[Start of Attachment]
/-- LOAD_SEGMENT (11 R372): the running load processes its next segment. `img` is the ciphertext that the host's memory gave, none where the
read failed three times. -/
def execLoadSegment (img : Option Mem) (s : State) : Outcome State Fault Refusal :=
  match s.ctxs.loads with
  | [] => .next s
  | j :: _ =>
    match j.todo, genNum s j.ctx j.gen with
    | i :: rest, some g =>
      if genZeroing s g then .next s
      else match j.pool with
        | some (h, _) =>
          if halfEasy s h then .next (holdRead s h)
          else .next (loadSegment (modLoad s fun j => { j with todo := rest }) { j with todo := i :: rest } g i (segSource s j i img))
        | none => .next (loadSegment (modLoad s fun j => { j with todo := rest }) { j with todo := i :: rest } g i img)
    | _, _ => .next s

/-! ## The end of a load (11 R356, R367, R370, R373) -/

/-- Nothing that a load has written waits for the side port. -/
def writesLanded (s : State) : Bool := s.seats.all fun p => p.2.wst.work.all fun k => match k with
  | .write _ _ => false
  | .fill _ _ => true
  | .diag _ => true
  | .scrub _ _ => true

/-- Insert into a rising list. -/
def insertUp (n : Nat) : List Nat → List Nat
  | [] => [n]
  | x :: xs => if n < x then n :: x :: xs else if n = x then x :: xs else x :: insertUp n xs

/-- The tiles that a load wrote are resident: Snivan gives them to the scrubber (05 R176). -/
def giveExtents (s : State) (ts : List (Nat × Nat)) : State :=
  ts.foldl (fun s p => modWst s p.1 fun x => { x with extents := insertUp p.2 x.extents }) s

/-- TILE_COUNT is compared once no segment has failed (11 R367). -/
def checkCount (s : State) (j : LoadJob) (g : Gen) : State :=
  if g.failed.isEmpty ∧ g.recs.foldl (fun n p => n + p.2) 0 ≠ g.tiles then segmentFails s j (g.segs - 1) segContent else s

/-- LOADING ends: the generation is CURRENT where the context has none, else READY; MODEL_ID is fixed and the version record raised (11
R356, R370 step 8). -/
def settleLoad (s : State) (j : LoadJob) (g : Gen) : State :=
  let none_ := (currentGen (ctxOf s j.ctx)).isNone
  let s1 := modGenNum s j.ctx j.gen fun x => { x with state := if none_ then .current else .ready }
  modCtx s1 j.ctx fun x => { x with model := some (x.model.getD g.model), version := max x.version g.version }

/-- Failed segments of a generation, and the first of them, as the replies give them (13 R421). -/
def failedResult (g : Gen) : Nat :=
  let idx := (g.failed.map (·.1)).foldl min 0xFFFFFFFF
  pack [(16, 8, b2n g.complete), (32, 32, g.failed.length), (64, 32, idx)]

/-- SLOT_STATE of a reply (13 R421). -/
def slotState (g : Gen) : Nat := if g.state = .loading then 1 else if g.state = .ready then 2 else if g.state = .current then 3 else 0

/-- Snivan completes the running load: reply and effects at one moment (11 R370 step 8, R373, R374). -/
def finishLoad (s : State) (j : LoadJob) (g : Gen) : State :=
  let s1 := checkCount s j g
  let s2 := if j.repair then s1 else settleLoad s1 j g
  let s3 := giveExtents (dropLoad s2) j.tiles
  let g' := (genNum s3 j.ctx j.gen).getD {}
  let status := if j.stopped then stStopped else stSuccess
  if j.repair then answerLate s3 j.src j.cid status (failedResult g')
  else answerLate s3 j.src j.cid status (failedResult g' + pack [(0, 8, j.gen), (8, 8, slotState g'), (96, 16, j.evicted)])

/-- LOAD_COMPLETE (11 R370, R374): the running load has no segment left, and every write has landed. A repair whose generation has been
released meanwhile ends with NO_GENERATION (log entry 70). -/
def execLoadComplete (s : State) : Outcome State Fault Refusal :=
  match s.ctxs.loads with
  | [] => .next s
  | j :: _ =>
    if s.glb.fw = .ready ∧ j.waiting = none ∧ mayReply s j.src = true then
      match genNum s j.ctx j.gen with
      | none => .next (answerLate (dropLoad s) j.src j.cid stNoGeneration 0)
      | some g => if j.todo.isEmpty = true ∧ writesLanded s = true then .next (finishLoad s j g) else .next s
    else .next s

/-! ## Zero fills (11 R352, 12 R391, 14 R443) -/

/-- A debug token that waited for the zero fills takes effect: debug access is unlocked, and that is logged (14 R443, 15 R473). -/
def settleUnlock (s : State) : State :=
  match s.sec.unlockWait with
  | some sc =>
    if s.ctxs.zeroing.isEmpty then
      report { s with sec := { s.sec with unlockWait := none, unlocked := true, scope := sc } } (chipRec s 4 debugUnlock 0)
    else s
  | none => s

/-- A mark of the zero-fill list belongs to half `h`. -/
def fillIn (h b : Nat) : Bool := b == fillHalf h || (decide (b < 221184) && halfOf (b / 96) == h)

/-- Zero-fill writes into granules `lo` up to `hi` of a weight store have still to be made. -/
def fillDue (x : Seat) (lo hi : Nat) : Bool :=
  x.wst.work.any fun k => match k with
    | .fill f n => decide (f < hi ∧ lo < f + n)
    | .write _ _ => false
    | .diag _ => false
    | .scrub _ _ => false

/-- Block `b` of a weight store holds zeros in every granule, and no fill of it is due (11 R352). -/
def blockFilled (x : Seat) (b : Nat) : Bool := !fillDue x (1024 * b) (1024 * b + 1024) && (mslice x.store (65536 * b) 65536).isEmpty

/-- Every weight store of half `h` holds zeros, and no fill of one is due. -/
def storesFilled (s : State) (h : Nat) : Bool :=
  s.seats.all fun p => halfOf p.1 != h || (p.2.store.isEmpty && !fillDue p.2 0 98304)

/-- The mark `k` leaves the zero-fill list. -/
def fillDone (s : State) (k : Nat) : State := { s with ctxs := { s.ctxs with zeroing := s.ctxs.zeroing.filter (· != k) } }

/-- BLOCK_ZERO_FILL (11 R351, R352, 12 R391): the fill of one released block completes, or of the stores of a half that left Boated (k = 221184 +
half), once the side port has written every zero. The block is free again. A half in Easy or Boated fills nothing. -/
def execBlockZeroFill (k : Nat) (s : State) : Outcome State Fault Refusal :=
  if s.ctxs.zeroing.contains k = false then .next s
  else if k < 221184 then
    if refreshes s (k / 96) = true ∧ blockFilled (seatOf s (k / 96)) (k % 96) = true then .next (settleUnlock (fillDone s k)) else .next s
  else if refreshes s (1152 * (k - 221184)) = true ∧ storesFilled s (k - 221184) = true then .next (settleUnlock (fillDone s k))
  else .next s

end Sys2Proof.Machine
end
[End of Attachment]
> **Aim of the exercise**:
What is needed here is every record above, repeated exactly.

> **Answer to the exercise**:
/-- LOAD_SEGMENT (11 R372): the running load processes its next segment. `img` is the ciphertext that the host's memory gave, none where the
read failed three times. -/
def execLoadSegment (img : Option Mem) (s : State) : Outcome State Fault Refusal :=
  match s.ctxs.loads with
  | [] => .next s
  | j :: _ =>
    match j.todo, genNum s j.ctx j.gen with
    | i :: rest, some g =>
      if genZeroing s g then .next s
      else match j.pool with
        | some (h, _) =>
          if halfEasy s h then .next (holdRead s h)
          else .next (loadSegment (modLoad s fun j => { j with todo := rest }) { j with todo := i :: rest } g i (segSource s j i img))
        | none => .next (loadSegment (modLoad s fun j => { j with todo := rest }) { j with todo := i :: rest } g i img)
    | _, _ => .next s

/-! ## The end of a load (11 R356, R367, R370, R373) -/

/-- Nothing that a load has written waits for the side port. -/
def writesLanded (s : State) : Bool := s.seats.all fun p => p.2.wst.work.all fun k => match k with
  | .write _ _ => false
  | .fill _ _ => true
  | .diag _ => true
  | .scrub _ _ => true

/-- Insert into a rising list. -/
def insertUp (n : Nat) : List Nat → List Nat
  | [] => [n]
  | x :: xs => if n < x then n :: x :: xs else if n = x then x :: xs else x :: insertUp n xs

/-- The tiles that a load wrote are resident: Snivan gives them to the scrubber (05 R176). -/
def giveExtents (s : State) (ts : List (Nat × Nat)) : State :=
  ts.foldl (fun s p => modWst s p.1 fun x => { x with extents := insertUp p.2 x.extents }) s

/-- TILE_COUNT is compared once no segment has failed (11 R367). -/
def checkCount (s : State) (j : LoadJob) (g : Gen) : State :=
  if g.failed.isEmpty ∧ g.recs.foldl (fun n p => n + p.2) 0 ≠ g.tiles then segmentFails s j (g.segs - 1) segContent else s

/-- LOADING ends: the generation is CURRENT where the context has none, else READY; MODEL_ID is fixed and the version record raised (11
R356, R370 step 8). -/
def settleLoad (s : State) (j : LoadJob) (g : Gen) : State :=
  let none_ := (currentGen (ctxOf s j.ctx)).isNone
  let s1 := modGenNum s j.ctx j.gen fun x => { x with state := if none_ then .current else .ready }
  modCtx s1 j.ctx fun x => { x with model := some (x.model.getD g.model), version := max x.version g.version }

/-- Failed segments of a generation, and the first of them, as the replies give them (13 R421). -/
def failedResult (g : Gen) : Nat :=
  let idx := (g.failed.map (·.1)).foldl min 0xFFFFFFFF
  pack [(16, 8, b2n g.complete), (32, 32, g.failed.length), (64, 32, idx)]

/-- SLOT_STATE of a reply (13 R421). -/
def slotState (g : Gen) : Nat := if g.state = .loading then 1 else if g.state = .ready then 2 else if g.state = .current then 3 else 0

/-- Snivan completes the running load: reply and effects at one moment (11 R370 step 8, R373, R374). -/
def finishLoad (s : State) (j : LoadJob) (g : Gen) : State :=
  let s1 := checkCount s j g
  let s2 := if j.repair then s1 else settleLoad s1 j g
  let s3 := giveExtents (dropLoad s2) j.tiles
  let g' := (genNum s3 j.ctx j.gen).getD {}
  let status := if j.stopped then stStopped else stSuccess
  if j.repair then answerLate s3 j.src j.cid status (failedResult g')
  else answerLate s3 j.src j.cid status (failedResult g' + pack [(0, 8, j.gen), (8, 8, slotState g'), (96, 16, j.evicted)])

/-- LOAD_COMPLETE (11 R370, R374): the running load has no segment left, and every write has landed. A repair whose generation has been
released meanwhile ends with NO_GENERATION (log entry 70). -/
def execLoadComplete (s : State) : Outcome State Fault Refusal :=
  match s.ctxs.loads with
  | [] => .next s
  | j :: _ =>
    if s.glb.fw = .ready ∧ j.waiting = none ∧ mayReply s j.src = true then
      match genNum s j.ctx j.gen with
      | none => .next (answerLate (dropLoad s) j.src j.cid stNoGeneration 0)
      | some g => if j.todo.isEmpty = true ∧ writesLanded s = true then .next (finishLoad s j g) else .next s
    else .next s

/-! ## Zero fills (11 R352, 12 R391, 14 R443) -/

/-- A debug token that waited for the zero fills takes effect: debug access is unlocked, and that is logged (14 R443, 15 R473). -/
def settleUnlock (s : State) : State :=
  match s.sec.unlockWait with
  | some sc =>
    if s.ctxs.zeroing.isEmpty then
      report { s with sec := { s.sec with unlockWait := none, unlocked := true, scope := sc } } (chipRec s 4 debugUnlock 0)
    else s
  | none => s

/-- A mark of the zero-fill list belongs to half `h`. -/
def fillIn (h b : Nat) : Bool := b == fillHalf h || (decide (b < 221184) && halfOf (b / 96) == h)

/-- Zero-fill writes into granules `lo` up to `hi` of a weight store have still to be made. -/
def fillDue (x : Seat) (lo hi : Nat) : Bool :=
  x.wst.work.any fun k => match k with
    | .fill f n => decide (f < hi ∧ lo < f + n)
    | .write _ _ => false
    | .diag _ => false
    | .scrub _ _ => false

/-- Block `b` of a weight store holds zeros in every granule, and no fill of it is due (11 R352). -/
def blockFilled (x : Seat) (b : Nat) : Bool := !fillDue x (1024 * b) (1024 * b + 1024) && (mslice x.store (65536 * b) 65536).isEmpty

/-- Every weight store of half `h` holds zeros, and no fill of one is due. -/
def storesFilled (s : State) (h : Nat) : Bool :=
  s.seats.all fun p => halfOf p.1 != h || (p.2.store.isEmpty && !fillDue p.2 0 98304)

/-- The mark `k` leaves the zero-fill list. -/
def fillDone (s : State) (k : Nat) : State := { s with ctxs := { s.ctxs with zeroing := s.ctxs.zeroing.filter (· != k) } }

/-- BLOCK_ZERO_FILL (11 R351, R352, 12 R391): the fill of one released block completes, or of the stores of a half that left Boated (k = 221184 +
half), once the side port has written every zero. The block is free again. A half in Easy or Boated fills nothing. -/
def execBlockZeroFill (k : Nat) (s : State) : Outcome State Fault Refusal :=
  if s.ctxs.zeroing.contains k = false then .next s
  else if k < 221184 then
    if refreshes s (k / 96) = true ∧ blockFilled (seatOf s (k / 96)) (k % 96) = true then .next (settleUnlock (fillDone s k)) else .next s
  else if refreshes s (1152 * (k - 221184)) = true ∧ storesFilled s (k - 221184) = true then .next (settleUnlock (fillDone s k))
  else .next s

end Sys2Proof.Machine
end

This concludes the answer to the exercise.